Be sure to keep all your closing paperwork to document your basis for when you sell.

Do I need to report a home purchase on my return?

You generally don't report when you buy an asset, only when you sell it.

 

There are some items associated with the home purchase that are deductible as itemized deductions on schedule A. You can list them in Turbotax, you will only get a tax benefit if your total itemized deductions are larger than your standard deduction.

 

  1. You can deduct the daily mortgage interest from the closing date to the end of the month, this will be shown on your closing statement.  You can deduct this interest even if it is not included on the 1098 from your lender.  If you aren't sure if the daily interest at closing is included in your 1098, compare the interest on your monthly mortgage statements with your 1098.  You can enter this as mortgage interest not on a 1098 (there is a box to check for this) under the name of your closing bank instead of the name of the mortgage servicer, if they are different. 
  2. You can deduct property taxes allocated to the days you owned the home.  For example, suppose the seller paid a full year of property taxes on January 15 that covered Jan 1-Dec 31, 2021.  If you bought the home on November 25, you owned the home for 36 days, so you could deduct 36/365=9.86% of the property taxes as if you paid them to the taxing authority yourself.   You will generally give the seller a credit at the closing for the taxes they paid in advance that cover your ownership period, this will be on your closing statement.  You are allowed to deduct the property taxes allocated to your days of ownership as if you paid them to the town or county, even if you did not give such a credit. 
  3. If you paid points on the mortgage, you may be able to deduct the entire amount in 2021.  This depends on the financial circumstances of the transaction and Turbotax will ask you questions to guide you through this deduction.  If you can't deduct the points in a lump sum, you will deduct them spread out over the life of the mortgage. 
  4. If you paid a lump sum mortgage insurance premium as part of your closing costs, you can deduct this spread out over 84 months, even if it is not shown on a 1098, starting with the month after you closed.  (If you closed in June, you could deduct 6/84th of the lump sum this year, and 12/84s next year, until you use it up.)   Turbotax does not calculate or keep track of the amount of PMI or MIP you can deduct, so you need to keep track of how much you deduct each year until it is used up.   You can add the allocated lump sum to any amount of monthly PMI that is reported on your 1098.  If you paid a VA funding fee for a VA loan, or a guarantee fee to the Rural Housing Service, this is a special type of mortgage insurance and may be deducted fully in the year of the purchase.  Enter this as a "mortgage not reported on a 1098" as described in #1.   
  5. Items placed in escrow are not deductible when the escrow account is funded, because is it still your money until the insurance premium or property tax bill is paid.
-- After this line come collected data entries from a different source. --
-- ==== Sys2Proof/Laws/OpsFrames.lean ====
section
/-!
SUPPORT. What each shared operation leaves as it was: one lemma for each operation and each field of the state that it does not write.
-/
namespace Sys2Proof.Machine
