-- ==== Sys2Proof/Laws/CommandFrames.lean ====
section
/-!
SUPPORT. What journalling, replies and turned-away accesses leave as it was.
-/
namespace Sys2Proof.Machine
Do I need to report a home purchase on my return?

You should receive 2 1098 forms, one from each mortgage company. One for the sale and one for the purchase. These 2 forms will communicate the interest, property taxes and mortgage related $$ and dates. You should also complete a schedule contained in Turbo Tax to calculate your capital gains. if any, on the sale of your home. Do a search on "selling My Home"

DawnC
Employee Tax Expert

Do I need to report a home purchase on my return?

No, you do not need to report a home purchase.   As mentioned above, there are some tax breaks available to home owners, most of which are only available to you only if you itemize deductions.   

 

Mortgage interest

Deducting Points

Real estate taxes

Certain mortgage insurance payments

Qualified energy-saving improvements

 

 

What deductions can homeowners take?

 

Home improvements

Save receipts and records for all significant improvements you make to your home, such as landscaping, storm windows and fencing. You can't deduct these expenses now, but when you sell your home the cost of the improvements is added to the purchase price of your home to determine the cost basis in your home. This will reduce any potential taxable gain that you may have from the sale of your home.